Redundancy is something we need to think about. Of course we can buy one big and expensive switch, but what if it breaks? With multiple cheaper switches, it's more feasible to have one or two on spare.
If you buy a "bis ass switch", you buy a "bug ass support contract" to go with it. It breaks; they fix it, *quickly*. (I've never seen an entire catalyst switch die. I've seen or heard of every component short of the backplane failing... and everything except the backplane is easily and quickly replacable.)
This needs more discussion...
this gets discussed all the time...
Large vendors (Cisco, et.al.) are much more likely to donate gear to tax deductable charities. Wiki isn't one, yet. I have suggested talking to Cisco about getting some hardware donated -- cisco has alot of reclaimed hardware (from trade-ups) and referbished goodies. I don't think anyone would balk at paying for a support contract (2-3k$) for a donated 100k$ switch. It's a good tradeoff.
--Ricky
Ricky Beam wrote:
It's quite evident that wikimedia's current network is a mess.
It's always qualified as "a mess". Every network ends up looking like Wiki's at some point. No matter how well planned, documented, or managed, the wiring closet will eventually look like a huricane of cobwebs.
Oh? My networks must be exceptions then.
... However, noone seems to know what's on which ports.
$79 switch or $100,000 switch... if no one documents what's plugged into which port (and where all the cables go), you won't know what's plugged into which port. Comparing MAC addresses everytime you need to know where something is attached is very time consuming and error prone. *Maintain* the documentation. That's pretty easy as there's only one monkey movin' cables.
Agree. However, certain switch features make documenting these things a lot easier, and therefor increase likelyhood of responsible persons maintaining it.
... The interfaces to manage them seem rather limited (I don't know - I don't have access to them)
Having never used the interface (it's web based), you *really* have no room to talk about it. It works and allows people to do what they need to do. No, the switches are not "network managed" -- web interfaces alone don't count. However, they are cheap and get the job done.
Isn't that exactly what I stated?
Really? I've not seen anyone complaining about them. (I've not been sitting on IRC for awhile, tho')
Perhaps you should... I have.
We're always going to run out of switch ports. *I* run out of ports in my own living room -- 'tho a $5,000 48 port 10/100/1000 managed switch would be nice, I'll stick with the $100 8 port one's from Linksys/Netgear/D-link.
Yes, but you are not wikimedia, and you don't have tens of servers in your bedroom, *AND* have to manage them from your living room without being able to access them physically.
Remote management doesn't really help here. Once a machine has been installed (and thus cabled to the required networks), rarely does one need any cables moved. The ability to virtually redesign the network is "neat", but ultimately most costly than useful.
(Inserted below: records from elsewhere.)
theorem does_getdcr {s t : State}
    (ht : (s.i3cLive fun s => s.i3cSend [Config.deviceCharacteristics]) = t) : Does (.getdcr) s t :=
  does_of_act (f := fun s => s.i3cLive fun s => s.i3cSend [Config.deviceCharacteristics]) rfl ht

theorem does_getstatus {s t : State}
    (ht : (s.i3cLive fun s => s.i3cStatus) = t) : Does (.getstatus) s t :=
  does_of_act (f := fun s => s.i3cLive fun s => s.i3cStatus) rfl ht

theorem does_getmwl {s t : State}
    (ht : (s.i3cLive fun s => s.i3cSend [0#8, BitVec.ofNat 8 maxWrite]) = t) : Does (.getmwl) s t :=
  does_of_act (f := fun s => s.i3cLive fun s => s.i3cSend [0#8, BitVec.ofNat 8 maxWrite]) rfl ht

theorem does_getmrl {s t : State}
    (ht : (s.i3cLive fun s => s.i3cSend [0#8, BitVec.ofNat 8 maxRead]) = t) : Does (.getmrl) s t :=
  does_of_act (f := fun s => s.i3cLive fun s => s.i3cSend [0#8, BitVec.ofNat 8 maxRead]) rfl ht

theorem does_bypass {s t : State}
    (ht : (s.tapTake tapBYPASS) = t) : Does (.bypass) s t :=
  does_of_act (f := fun s => s.tapTake tapBYPASS) rfl ht

theorem does_idcode {s t : State}
    (ht : ((s.tapTake tapIDCODE).tapSend (Word.bytes 4 s.idcode)) = t) : Does (.idcode) s t :=
  does_of_act (f := fun s => (s.tapTake tapIDCODE).tapSend (Word.bytes 4 s.idcode)) rfl ht

theorem does_samplePreload (pins load : BitVec 20) {s t : State}
    (ht : (s.tapChain tapSAMPLE pins load) = t) : Does (.samplePreload pins load) s t :=
  does_of_act (f := fun s => s.tapChain tapSAMPLE pins load) rfl ht

theorem does_extest (pins load : BitVec 20) {s t : State}
    (ht : (s.tapExtest pins load) = t) : Does (.extest pins load) s t :=
  does_of_act (f := fun s => s.tapExtest pins load) rfl ht

end Sys2Proof.Machine
end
And considering the largest switches wiki is likely to ever aford are 48port models, there will always be an issue of machines connected to different switches. (trunking adds latency.)
Indeed. That's why it's part of the discussion.
And I certainly think vlans are a lot more useful than they are costly.
This does require switches that are more expensive than the current ones, and it is rather hard to justify the cost for them.
And that's exactly why Wiki doesn't have a pair of Cisco 6513's. They are unnecessary.
Noone ever seriously talked about buying a 6513. We are talking about 2948s, which can do a lot more and are only a bit more expensive than the dumb netgears only you seem to like.
However, with every new server and extra switch, remote manageability is getting harder, and consequently, the network is getting a mess.
Remote managability doesn't have anything to do with the mess. The mess is 100% human related -- near-constant, rapid, semi-haphazard planning. (Spiders tear down their web everyday and build a new one. Networks are more like cities, where the new one is built into/over the old.)
Exactly, that's exactly how it is now. Why not try to improve it? It clearly isn't working...
And who's fault is the documentation? That's right, us monkeys moving cables without updating documentation. (we're all guilt of not labeling and documenting what we did in the closet.) And as you've not used the managment interface, you don't know if can show the MAC's known on each port. (Which comes back to people... do the admins know they can match up MAC addresses to tell what's on/behind each port?)
I beg your pardon. I may not have access myself, but I have talked to people who do (jeronim, kate, etc) a lot.
- serial ports, so we can manage them out of band through a console
server even if the network is down
Ah yes... one more set of ports to run out of. (which, btw, we are.)
Indeed. Why not change THAT instead?!
SNMP... always a good thing, but it's not a enough of a justification for the cost.
Not by itself, no. Together with the rest, yes.
- spanning tree (STP), especially helpful in large networks with remote
management
Do you even know what STP is and what it does? Yes, it's helpful in *physically* large networks where you may not know you've created a loop. If you cannot avoid creating loops in a network spanning two racks without spanning-tree, you need to put down the crimp tool, and go home; you're done.
[snip]
You seem to underestimate me by a fair bit.
Spanning-tree is, aside of redundancy, /also/ useful because you can change parameters on one uplink, while working off the other. Serial console is better of course...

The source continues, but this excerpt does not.